/-- An attempt that starts sends its transaction's poll frame and awaits the reply (R38, R39). -/
theorem startAttempt_starts (c : Channel) (x : Transaction) (s : State) :
    ∃ a, (startAttempt c x s).line = { s.line with transaction := some x, phase := .reply a } ∧ a.channel = c ∧
      a.start = s.now ∧ a.received = [] ∧ a.poll = pollFrame x.station x.block x.dir x.length x.words :=
  ⟨_, rfl, rfl, rfl, rfl, rfl⟩

/-- A retry that fits starts, on the channel that R45 gives it. -/
theorem turnaroundEnd_retries (s : State) (ends next : Nat) (x : Transaction) (c : Channel) (o : LineOutcome)
    (made : List (Channel × LineOutcome)) (hp : s.line.phase = .turnaround ends) (hx : s.line.transaction = some x)
    (hm : x.made = (c, o) :: made) (hn : s.line.minorNext = some next)
    (hfits : max s.now ends + attemptBudget s.setup.settings.timeoutCode x.length ≤ next) :
    exec .turnaroundEnd s = .next (startAttempt
      (if x.retryChannel = .other ∧ (s.line.health (otherChannel c)).failed = false then otherChannel c else c) x
      (s.freed ends)) := by
  have hfit : (s.freed ends).fits x.length = true := (fits_budget (s.freed ends) _ next hn).2 hfits
  rw [turnaroundEnd_exec s ends hp, hx, ← retryOn_eq]
  simp only [retryDue, hfit, if_true, hm, finalChannel]
  rfl

/-- With no retry left and no probe that fits, the turnaround's end goes on with the walk (R59, R60). -/
theorem turnaroundEnd_walks (s : State) (ends : Nat) (hp : s.line.phase = .turnaround ends)
    (hx : s.line.transaction = none) (hprobe : ∀ p, s.line.probeNext = some p → (s.freed ends).fits p.length = false) :
    exec .turnaroundEnd s =
      .next (startNext ((s.reach ends).setLine { s.line with phase := .idle, probeNext := none })) := by
  rw [turnaroundEnd_exec s ends hp, hx]
  cases hn : s.line.probeNext with
  | none =>
    exact congrArg (fun p => Host.Outcome.next
      (startNext ((s.reach ends).setLine { s.line with phase := .idle, probeNext := p }))) hn
  | some p =>
    simp only [probeDue, hprobe p hn]
    rfl

/-- With nothing to walk and no one-shot the line stays free. -/
theorem walkOn_nothing (s : State) (hw : s.line.walk = []) (ho : s.line.oneShots = []) : walkOn s.line.walk s = s := by
  have hline : s.setLine { s.line with walk := [] } = s :=
    congrArg (fun w => s.setLine { s.line with walk := w }) hw.symm
  rw [hw, walkOn, hline, runList, ho]

/-- Settles O32: the ends by time are ends of an attempt or holds, and the turnaround's end is one of three starts. -/
theorem timedOutAttemptsTurnAround : Obligations.TimedOutAttemptsTurnAround := by
  refine ⟨fun s a x hx => ⟨fun hp hr => ?timeout, fun o h => ?window⟩, fun s a hp hr hw => ?gap,
    fun s ends hp => ⟨?retry, ?idle, ?walk⟩⟩
  case timeout =>
    obtain ⟨hnow, hphase, honly, hwaits⟩ := endAttempt_at s a .noResponse x (s.replyBy a) hx
    exact ⟨_, responseTimeout_exec s a hp hr, hnow, hphase, honly,
      fun hrun hleft hprobe => hwaits hrun hleft hprobe rfl⟩
  case window =>
    exact ⟨_, attemptWindowClose_exec s a o h, endAttempt_at s a o x (s.windowClose a) hx⟩
  case gap => exact ⟨_, replyGapTimeout_exec s a hp hr hw, rfl, rfl, State.changesOnly_of _ _ _ (by simp)⟩
  case retry =>
    intro x c o made next hx hm hn hfits
    let y := if x.retryChannel = .other ∧ (s.line.health (otherChannel c)).failed = false then otherChannel c else c
    obtain ⟨b, hline, hchannel, hstart, hreceived, hpoll⟩ := startAttempt_starts y x (s.freed ends)
    have hsame : ({ s.line with transaction := some x, phase := .reply b } : BodyLine) =
        { s.line with phase := .reply b } :=
      congrArg (fun y => { s.line with transaction := y, phase := .reply b }) hx.symm
    exact ⟨_, b, turnaroundEnd_retries s ends next x c o made hp hx hm hn hfits, rfl, hline.trans hsame, hstart,
      hreceived, hpoll, hchannel, State.changesOnly_of _ _ _ (by simp [State.freed])⟩
  case idle =>
    intro hx hprobe hfree
    have hexec := turnaroundEnd_exec s ends hp
    rw [hx, hprobe] at hexec
    have hstays : startNext (s.freed ends) = s.freed ends := by
      by_cases hr : s.run.state = .run
      · obtain ⟨hw, ho⟩ := hfree.resolve_left (not_not.2 hr)
        rw [startNext_inRun (s.freed ends) hr]
        exact walkOn_nothing (s.freed ends) hw ho
      · exact startNext_outOfRun (s.freed ends) hr
    exact ⟨_, hexec.trans (congrArg _ hstays), rfl, rfl, State.changesOnly_of _ _ _ (by simp [State.freed])⟩
  case walk =>
    intro next hr hx hn hprobe
    let q := (s.reach ends).setLine { s.line with phase := .idle, probeNext := none }
    obtain ⟨hminor, hnext, hsearch, hmade, hprobeNext⟩ := walkOn_line s.line.walk q
    have hexec := turnaroundEnd_walks s ends hp hx fun p hp => by
      rw [← Bool.not_eq_true, fits_budget (s.freed ends) p.length next hn]
      exact Nat.not_le.2 (hprobe p hp)
    have hq : s.changesOnly q [.clock, .line] := State.changesOnly_of _ _ _ (by simp [q])
    exact ⟨_, hexec.trans (congrArg _ (startNext_inRun q hr)), by simp [q, State.reach], hminor, hnext, hsearch, hmade,
      hprobeNext, walkOn_walks s.line.walk q next hn rfl,
      State.changesOnly_trans _ q _ _ (State.changesOnly_mono _ _ _ _ hq (by simp))
        (State.changesOnly_mono _ _ _ _ (walkOn_changesOnly s.line.walk q) (by simp))⟩

end Sys2Proof.Machine
end

section
/-! PROOFS. O60: which gauges stand PARKED as the part leaves RUN, and what SHUTDOWN and the entry into STANDBY leave. -/

namespace Sys2Proof.Machine

/-! ### Gauges as the part leaves RUN (R147, R149) -/

theorem parkGauge_state (i : Nat) (s : State) (hi : i < 6) : ((parkGauge i s).gauges.get i).state = .parking := by
  obtain ⟨u, hu⟩ := putGauge_get_same i (s.gauges.get i).toParking s hi
  rw [parkGauge, hu]
  rfl

theorem Gauge.leftRun_parked (g : Gauge) : g.leftRun.state = .parked ↔ g.state = .parked := by
  unfold Gauge.leftRun
  split <;> simp [Gauge.toParking, *]

theorem Gauge.leftRun_calm (g : Gauge) (h : g.calm) : g.leftRun.calm := by
  unfold Gauge.leftRun
  split
  · exact .inr rfl
  · exact .inr rfl
  · exact h

/-- The sweeps that leaving RUN ends park no gauge, and none is left under way (R147). -/
theorem leftSweeps_gauge (s : State) (i : Nat) (hi : i < 6) :
    let g := (endSweeps (fun _ => true) parkGauge .aborted .leftRun s).gauges.get i
    g.calm ∧ (g.state = .parked ↔ (s.gauges.get i).state = .parked) := by
  let l := (List.range 6).filter (s.sweepsFor fun _ => true)
  have hgauges : (endSweeps (fun _ => true) parkGauge .aborted .leftRun s).gauges = (forEach l parkGauge s).gauges := by
    simp [endSweeps, l]
  rw [hgauges]
  by_cases h : (s.gauges.get i).calm
  · have hsame : (forEach l parkGauge s).gauges.get i = s.gauges.get i := by
      refine forEach_induct (fun t => t.gauges.get i = s.gauges.get i) l parkGauge s (fun j hj t ht => ?_) rfl
      have hne : i ≠ j := by
        rintro rfl
        simp [l, sweepsFor_of_calm s _ i h] at hj
      exact (putGauge_get_other j i _ t hne).trans ht
    simp only [hsame]
    exact ⟨h, trivial⟩
  · simp only [Gauge.calm, not_or, not_not] at h
    obtain ⟨w, hw⟩ := Option.ne_none_iff_exists'.1 h.2
    have hmem : i ∈ l := List.mem_filter.2 ⟨List.mem_range.2 hi, (State.sweepsFor_iff ..).2 ⟨w, hw, h.1, rfl⟩⟩
    have hparking : ((forEach l parkGauge s).gauges.get i).state = .parking :=
      forEach_reaches (fun _ => True) (fun t => (t.gauges.get i).state = .parking) l parkGauge s i hmem
        (List.nodup_range.filter _) trivial (fun _ _ _ _ _ => trivial) (fun t _ => parkGauge_state i t hi)
        fun j _ hj t ht => by rwa [parkGauge, putGauge_get_other j i _ t (Ne.symm hj)]
    simp [Gauge.calm, hparking, h.1]

/-- As the part leaves RUN the gauges that are PARKED, and no others, stay so, and no sweep is left (R149). -/
theorem stopGauges_gauge (s : State) (i : Nat) (hi : i < 6) :
    ((stopGauges s).gauges.get i).calm ∧
      (((stopGauges s).gauges.get i).state = .parked ↔ (s.gauges.get i).state = .parked) := by
  refine forEach_induct (fun t => (t.gauges.get i).calm ∧
    ((t.gauges.get i).state = .parked ↔ (s.gauges.get i).state = .parked)) (List.range 6)
    (fun i t => putGauge i (t.gauges.get i).leftRun t) _ (fun j _ t ht => ?_) (leftSweeps_gauge s i hi)
  by_cases hj : i = j
  · subst hj
    obtain ⟨hcalm, hparked⟩ := ht
    obtain ⟨u, hu⟩ := putGauge_get_same i (t.gauges.get i).leftRun t hi
    rw [hu]
    exact ⟨Gauge.leftRun_calm _ hcalm, (Gauge.leftRun_parked _).trans hparked⟩
  · rwa [putGauge_get_other j i _ t hj]

/-! ### The line as the part leaves RUN (R52) -/

/-- A transaction that ends outside RUN delivers nothing, so that no gauge moves (R13). -/
theorem endTransaction_gauges (t : Transaction) (o : LineOutcome) (flags : StationFlags) (words : List Word) (s : State)
    (h : s.run.state ≠ .run) : (endTransaction t o flags words s).gauges = s.gauges := by
  have hnone (u : State) (hu : u.run = s.run) : deliverEnd t o words u = u :=
    deliverEnd_none t o words u (.inl (by rwa [hu]))
  unfold endTransaction
  rw [hnone _ (by simp)]
  split <;> simp

@[simp] theorem endWaiting_phase (s : State) : (endWaiting s).line.phase = s.line.phase := by
  unfold endWaiting
  split
  · split
    · exact phase_of_course _ _ (endTransaction_kept ..).1
    · rfl
  · rfl

/-- The attempt or turnaround on the line runs on as the part leaves RUN (R52). -/
theorem stopLine_phase (s : State) : (stopLine s).line.phase = s.line.phase := by
  unfold stopLine
  dsimp only
  split
  · rfl
  · rw [phase_of_course _ _ (emptyList_kept _).1, endWaiting_phase]
    rfl

theorem emptyList_gauges (s : State) : (emptyList s).gauges = s.gauges := by simp

theorem stopLine_gauges (s : State) (h : s.run.state ≠ .run) : (stopLine s).gauges = s.gauges := by
  have hwaiting (t : State) (ht : t.run.state ≠ .run) : (endWaiting t).gauges = t.gauges := by
    unfold endWaiting
    split
    · split
      · exact endTransaction_gauges _ _ _ _ t ht
      · rfl
    · rfl
  unfold stopLine
  dsimp only
  split
  · rfl
  · exact (emptyList_gauges _).trans (hwaiting _ h)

--------------------

■ Your objective: Since only part of the listing is wanted, copy exactly the lines from the one holding "(List.nodup_range.filter _) trivial" to the one holding "((stopGauges s).gauges.get i).calm ∧", both included.

■ Task output:
        (List.nodup_range.filter _) trivial (fun _ _ _ _ _ => trivial) (fun t _ => parkGauge_state i t hi)
        fun j _ hj t ht => by rwa [parkGauge, putGauge_get_other j i _ t (Ne.symm hj)]
    simp [Gauge.calm, hparking, h.1]

/-- As the part leaves RUN the gauges that are PARKED, and no others, stay so, and no sweep is left (R149). -/
theorem stopGauges_gauge (s : State) (i : Nat) (hi : i < 6) :
    ((stopGauges s).gauges.get i).calm ∧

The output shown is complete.